Reply #431. Mar 28 09, 7:19 AM
When a quiz says easy and you don t know anything about it. Like Mandarin Chinese and is classified easy and so I think sure it s easy if you know it. If you don t know it isn t even hard, it's impossible. So you either guess or don t take it, or if you do take it you might learn a word or two in case you go to Mandarin China.|
Reply #432. Mar 28 09, 7:55 AM
I just hate the people who tell big lies and the people who boast a lot like my friend. She is nice but at times she boasts a lot.|
Reply #433. Mar 29 09, 12:53 AM
I just took a look at the thread "What badges are you working on". Surprise, suprise - a bunch of people who have posted basically nothing everywhere and a minute apart all said they are working on the 'Chatterbox' badge...grrr.|
Reply #434. Mar 29 09, 12:01 PM
How can you "work on" the chatterbox badge? It's like practising breathing. |
Reply #435. Mar 29 09, 4:42 PM
Exactly, Lesley. You CAN work on it by just going through every single thread in each category and posting 3 words, as you know. I'm still glad I didn't know there was a badge and we still had 'real' topics we could discuss when I was surprised at receiving it. I'm also glad the Chats got a thorough cleaning and very old, very inane topics can't be brought back to the front anymore - now just the 'new inane' ones can...;)|
Reply #436. Mar 29 09, 6:01 PM
Me too, Sandy - I remember saying I'd rather not have it, because people might think I was a chatterbox. [blush] Shame there are no longer any "real" topics to bring up. What happens when we've said everything there is to say about chocolate and kittens and Harry Potter? |
Reply #437. Mar 29 09, 6:15 PM
What happens when we've said everything there is to say about chocolate and kittens and Harry Potter? |
Don t forget Chuck Norris but then could we ever say enough about Chuck? You be the judge.

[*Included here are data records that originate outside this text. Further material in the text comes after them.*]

/-- RECALL PROFILE is refused unless the floor is CLOSED and no channel is busy; its completion, with the condition
still met, replaces the configuration by the profile's, or by the defaults for a bad check word, and is answered DONE;
otherwise it replaces nothing and answers REFUSED_STATE; while the uplink is DOWN the reply is discarded with its place
(R24, R170, R172, R173). After the replacement a seat is PRESENT exactly if it was, its branch is the same, and its
last-heard time is not further back than a shortened presence timeout; its record but for the unit mismatch is then as it
was, and any other seat shows nothing of a unit (R16 to R18; a seat heard exactly the new timeout ago waits for its presence
timeout, notes/assumptions/7.md). -/
def Obligations.RecallReplacesTheConfiguration : Prop :=
  ∀ s : State,
    let allowed := s.floor = .closed ∧ ∀ c : ChanNo, (s.chan c).state = .free
    (∀ m : MgmtHead, s.Takes (mgmtFrame m .recallProfile []) → s.startUp.state ≠ .recalling → s.profile.op = none →
      (allowed → Machine.exec (.recallProfile m) s = .next
        ((s.withProfile { s.profile with op := some (.recall s.now) }).withUplink
          { s.uplink with replies := s.uplink.replies ++ [.profileOp m.tag] }))
      ∧ (¬allowed → Machine.exec (.recallProfile m) s = .next (s.replied m.tag .refusedState [])))
    ∧ ∀ since : Nat, s.profile.op = some (.recall since) →
      let answered (st : Status) : List ReplyPlace :=
        if s.uplink.up then s.uplink.replies.map fun p => match p with
          | .profileOp tag => .built ⟨tag, st, [], false⟩
          | p => p
        else s.uplink.replies.filter fun p => match p with
          | .profileOp _ => false
          | _ => true
      let good := s.profile.check = some (~~~(s.profile.words.foldl (· + ·) 0))
      let g := if good then configurationOfWords s.profile.words else defaultConfiguration
      (¬allowed → Machine.exec .recallComplete s = .next
        ((s.withProfile { s.profile with op := none }).withUplink
          { s.uplink with replies := answered .refusedState }))
      ∧ (allowed → s.FloorOk → ∃ t : State, Machine.exec .recallComplete s = .next t
        ∧ t.uplink.replies = answered .done
        ∧ t.profile = { s.profile with status := if good then .valid else .defaulted, op := none }
        ∧ (∀ n : SeatNo,
          let stays := (s.seat n).run.present && g.branches.branchOf n == s.branches.branchOf n
            && !(decide (g.floorCfg.presenceMs < s.floorCfg.presenceMs)
              && decide (g.floorCfg.presenceMs < s.now - (s.seat n).run.lastHeard))
          t.seat n = (if stays then
              ⟨g.seats[n], { (s.seat n).run with mismatch := match (s.seat n).run.unitKind with
                | none => false
                | some .chairUnit => (g.seats[n]).cls != .chair
                | some .delegateUnit => (g.seats[n]).cls == .chair }⟩
            else ⟨g.seats[n], { (s.seat n).run with
              present := false, unitKind := none, mismatch := false, down1 := false, down2 := false, down3 := false
              refusalShown := false }⟩)
          ∧ t.refusalOf n = (if stays then s.refusalOf n else none)
          ∧ (n ∈ t.holders ↔ n ∈ s.holders ∧ (t.seat n).run.present = true ∧ (g.seats[n]).cls = .chair))
        ∧ t.classes = g.classes ∧ t.branches = g.branches ∧ t.floorCfg = g.floorCfg ∧ t.floor = .closed
        ∧ t.channels = s.channels ∧ t.list.entries = [] ∧ t.startUp = s.startUp)

/-- RESET is answered DONE with the reply that brings the command reset, in every start-up state, and abandons a profile
operation in flight with its reply place; a recall leaves the memory as it was, a store as far as it had come
(R174, R176). That a store writes its words in ascending order is the model's choice of notes/assumptions/3.md, and that these are the words
of the working configuration as it stands at the RESET, with a mode, open limit or gate level set during the store, is that
of notes/assumptions/24.md. -/
def Obligations.ResetAbandonsTheProfileOperation : Prop :=
  ∀ (m : MgmtHead) (s : State), s.Takes (mgmtFrame m .reset []) → ∃ t : State,
    Machine.exec (.reset m) s = .next t
    ∧ t.startUp = { s.startUp with reset := .requested }
    ∧ t.uplink = { s.uplink with replies := (s.uplink.replies.filter fun p => match p with
        | .profileOp _ => false
        | _ => true) ++ [.built ⟨m.tag, .done, [], true⟩] }
    ∧ t.profile.op = none ∧ t.profile.status = s.profile.status
    ∧ ((∀ k : Nat, s.profile.op ≠ some (.store k)) →
        t.profile.words = s.profile.words ∧ t.profile.check = s.profile.check ∧ t.free = s.free)
    ∧ (∀ k : Nat, s.profile.op = some (.store k) → t.free = s.free + 1 ∧ ∃ reach : Nat,
        t.profile.words = (profileWords s.configuration).take reach ++ s.profile.words.drop (min reach 1065)
          ∧ t.profile.check = if 1065 < reach then some (checkWord (profileWords s.configuration)) else none)
    ∧ t = ((((s.withStartUp t.startUp).withUplink t.uplink).withProfile t.profile).withFree t.free)

/-! ### Floor commands -/

/-- OPEN FLOOR opens a CLOSED floor, with a budget reload at option 1; in any other state it is refused. CLOSE FLOOR
closes every channel but the chair channels, deducts their used seconds, empties the list, and keeps the holder set, the
causes of the channels kept and the arrival sequence (R111 to R113). -/
def Obligations.FloorOpensAndCloses : Prop :=
  (∀ (m : MgmtHead) (reload : Byte) (s : State), s.Takes (mgmtFrame m .openFloor [reload]) →
      s.startUp.state = .ready →
      (1 < reload.toNat → Machine.exec (.openFloor m reload) s = .next (s.replied m.tag .refusedRange []))
      ∧ (reload.toNat ≤ 1 → s.floor ≠ .closed →
        Machine.exec (.openFloor m reload) s = .next (s.replied m.tag .refusedState []))
      ∧ (s.floor = .closed → s.list.entries = [] →
        (reload = 0 → Machine.exec (.openFloor m reload) s = .next ((s.withFloor .opened).replied m.tag .done []))
        ∧ (reload = 1 → Machine.exec (.openFloor m reload) s = .next
            ((s.reload.withFloor .opened).replied m.tag .done []))))
  ∧ (∀ (m : MgmtHead) (s : State), s.Takes (mgmtFrame m .closeFloor []) → s.startUp.state = .ready → s.FloorOk →
      let kept (c : ChanNo) : Bool := (s.chan c).kind == some .chair && match (s.chan c).seat with
        | some n => (s.seat n).cfg.cls == .chair
        | none => false
      ∃ t : State, Machine.exec (.closeFloor m) s = .next (t.replied m.tag .done [])
        ∧ t.floor = .closed ∧ t.list = { s.list with entries := [], restraint := t.list.restraint }
        ∧ t.grantOrder = s.grantOrder.filter kept ∧ t.holders = s.holders
        ∧ (∀ c : ChanNo, t.chan c = if kept c then s.chan c else
            { state := .free, seat := none, kind := none, level := none, priority := false, suspend := false
              timer := (s.chan c).timer, detector := (s.chan c).detector })
        ∧ (∀ n : SeatNo, t.seat n = match (s.seat n).run.chan with
            | some c => if kept c then s.seat n else
                ⟨(s.seat n).cfg, { (s.seat n).run with floor := .idle, chan := none
                                                       budget := if s.applies n then
                                                         (s.seat n).run.budget - (s.chan c).timer.used
                                                       else (s.seat n).run.budget }⟩
            | none => ⟨(s.seat n).cfg, { (s.seat n).run with floor := .idle }⟩)
        ∧ State.FloorFrame s t ∧ t.floorCfg = s.floorCfg)

/-- SUSPEND holds every non-chair channel of an OPEN floor; RESUME takes SUSPEND from every channel of a SUSPENDED floor,
opens those that no longer have a cause, and runs the fill rule; each channel whose state changes has its HELD or RELEASED
notice with SUSPEND and the mark of its seat, in grant order; in any other floor state each is refused (R95, R96, R114,
R115). -/
def Obligations.SuspendHoldsAndResumeReleases : Prop :=
  ∀ (m : MgmtHead) (s : State), s.startUp.state = .ready → s.ChannelsOk → s.GrantOrderOk →
    (s.Takes (mgmtFrame m .suspend []) →
      (s.floor ≠ .opened → Machine.exec (.suspend m) s = .next (s.replied m.tag .refusedState []))
      ∧ (s.floor = .opened → ∃ t : State, Machine.exec (.suspend m) s = .next (t.replied m.tag .done [])
        ∧ (∀ c : ChanNo, t.chan c = if (s.chan c).state = .free ∨ (s.chan c).kind = some .chair then s.chan c
            else { s.chan c with state := .held, suspend := true })
        ∧ t.floor = .suspended
        ∧ (let changed := s.grantOrder.filter fun c => (t.chan c).state != (s.chan c).state
          let told := changed.foldl (fun u c => u.notice .held (s.chan c).seat (some c) (some .suspend))
            (s.withFloor .suspended)
          t.uplink = told.uplink ∧ t.mgmt = told.mgmt
            ∧ t.ports = (s.markAll (changed.filterMap fun c => (s.chan c).seat)).ports)
        ∧ t = ((((s.withFloor t.floor).withChannels t.channels).withPorts t.ports).withUplink t.uplink).withMgmt
            t.mgmt))
    ∧ (s.Takes (mgmtFrame m .resume []) →
      (s.floor ≠ .suspended → Machine.exec (.resume m) s = .next (s.replied m.tag .refusedState []))
      ∧ (s.floor = .suspended → ∃ t : State, Machine.exec (.resume m) s = .next (t.fillRule.replied m.tag .done [])
        ∧ (∀ c : ChanNo, t.chan c = if (s.chan c).state = .free then s.chan c
            else { s.chan c with state := if (s.chan c).priority then .held else .opened, suspend := false })
        ∧ t.floor = .opened
        ∧ (let changed := s.grantOrder.filter fun c => (t.chan c).state != (s.chan c).state
          let told := changed.foldl (fun u c => u.notice .released (s.chan c).seat (some c) (some .suspend))
            (s.withFloor .opened)
          t.uplink = told.uplink ∧ t.mgmt = told.mgmt
            ∧ t.ports = (s.markAll (changed.filterMap fun c => (s.chan c).seat)).ports)
        ∧ t = ((((s.withFloor t.floor).withChannels t.channels).withPorts t.ports).withUplink t.uplink).withMgmt
            t.mgmt))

Reply #438. Mar 29 09, 7:29 PM
I reckon "Chuck Norris does not blend" just about covers it. |
Could we do beer, or is that too adult?
Reply #439. Mar 29 09, 9:02 PM
Constant carping about football v soccer - basically who gives a toss.|
supermarket check-outs for baskets which are used by those with a whole trolley load of shopping - shops are so desperate for their piece of the market at the moment, they don't challenge the selfish blighters.